> _Task brief_: Using the data below, copy every line that contains the word "flatMap".

(Records excerpted from a collection)
'''
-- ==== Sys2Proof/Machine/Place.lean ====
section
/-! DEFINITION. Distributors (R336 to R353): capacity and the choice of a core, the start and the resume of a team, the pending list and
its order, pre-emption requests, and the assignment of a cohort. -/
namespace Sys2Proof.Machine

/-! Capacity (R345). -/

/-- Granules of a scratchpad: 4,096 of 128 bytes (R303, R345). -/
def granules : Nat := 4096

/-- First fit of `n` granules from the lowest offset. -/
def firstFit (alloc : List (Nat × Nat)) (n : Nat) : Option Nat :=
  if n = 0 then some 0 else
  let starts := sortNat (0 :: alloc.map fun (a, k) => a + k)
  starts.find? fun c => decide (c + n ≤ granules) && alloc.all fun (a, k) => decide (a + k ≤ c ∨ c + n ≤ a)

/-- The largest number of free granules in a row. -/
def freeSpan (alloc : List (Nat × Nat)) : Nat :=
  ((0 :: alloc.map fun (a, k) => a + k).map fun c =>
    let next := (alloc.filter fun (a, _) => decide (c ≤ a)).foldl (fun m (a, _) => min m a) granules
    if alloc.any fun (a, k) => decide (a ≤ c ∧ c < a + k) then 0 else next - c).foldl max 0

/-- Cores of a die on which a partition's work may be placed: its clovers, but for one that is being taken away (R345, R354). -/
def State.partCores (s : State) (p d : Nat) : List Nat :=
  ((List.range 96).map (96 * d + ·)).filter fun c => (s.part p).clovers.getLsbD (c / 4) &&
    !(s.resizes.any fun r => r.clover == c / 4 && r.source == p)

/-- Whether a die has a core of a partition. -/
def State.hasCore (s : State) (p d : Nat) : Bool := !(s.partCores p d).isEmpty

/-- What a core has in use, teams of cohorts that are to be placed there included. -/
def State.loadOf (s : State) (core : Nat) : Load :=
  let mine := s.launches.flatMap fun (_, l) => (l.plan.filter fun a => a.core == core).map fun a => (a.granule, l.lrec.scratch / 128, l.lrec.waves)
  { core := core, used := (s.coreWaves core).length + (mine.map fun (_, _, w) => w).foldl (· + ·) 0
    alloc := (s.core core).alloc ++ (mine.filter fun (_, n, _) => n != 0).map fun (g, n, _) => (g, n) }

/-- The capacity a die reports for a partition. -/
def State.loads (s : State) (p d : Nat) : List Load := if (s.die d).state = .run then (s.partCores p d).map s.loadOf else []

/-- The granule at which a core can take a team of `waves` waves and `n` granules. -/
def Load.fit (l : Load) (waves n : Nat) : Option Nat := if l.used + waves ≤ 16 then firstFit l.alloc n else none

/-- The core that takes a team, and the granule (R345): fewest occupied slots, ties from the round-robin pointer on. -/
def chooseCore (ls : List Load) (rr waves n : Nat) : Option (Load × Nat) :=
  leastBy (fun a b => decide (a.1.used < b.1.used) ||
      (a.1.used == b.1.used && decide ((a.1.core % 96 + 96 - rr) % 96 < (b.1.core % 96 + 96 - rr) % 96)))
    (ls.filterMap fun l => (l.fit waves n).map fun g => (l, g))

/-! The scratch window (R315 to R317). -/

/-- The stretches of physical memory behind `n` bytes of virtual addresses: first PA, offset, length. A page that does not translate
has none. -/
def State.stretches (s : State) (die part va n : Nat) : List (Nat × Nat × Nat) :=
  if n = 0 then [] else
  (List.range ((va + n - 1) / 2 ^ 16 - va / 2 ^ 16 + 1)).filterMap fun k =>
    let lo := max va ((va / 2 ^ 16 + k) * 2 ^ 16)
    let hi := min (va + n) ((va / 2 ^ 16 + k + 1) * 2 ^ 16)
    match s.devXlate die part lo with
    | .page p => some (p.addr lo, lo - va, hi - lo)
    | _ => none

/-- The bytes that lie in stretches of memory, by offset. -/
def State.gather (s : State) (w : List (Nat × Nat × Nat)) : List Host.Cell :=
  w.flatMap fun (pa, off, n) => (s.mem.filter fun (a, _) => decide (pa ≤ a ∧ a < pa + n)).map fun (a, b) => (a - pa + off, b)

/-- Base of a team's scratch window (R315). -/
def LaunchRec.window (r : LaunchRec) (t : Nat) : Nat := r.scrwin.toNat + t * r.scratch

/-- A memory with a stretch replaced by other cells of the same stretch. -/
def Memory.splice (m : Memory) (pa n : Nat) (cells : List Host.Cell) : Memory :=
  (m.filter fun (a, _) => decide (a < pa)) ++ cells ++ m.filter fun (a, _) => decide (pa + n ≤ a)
'''
> _Solution below_:
  let mine := s.launches.flatMap fun (_, l) => (l.plan.filter fun a => a.core == core).map fun a => (a.granule, l.lrec.scratch / 128, l.lrec.waves)
  w.flatMap fun (pa, off, n) => (s.mem.filter fun (a, _) => decide (pa ≤ a ∧ a < pa + n)).map fun (a, b) => (a - pa + off, b)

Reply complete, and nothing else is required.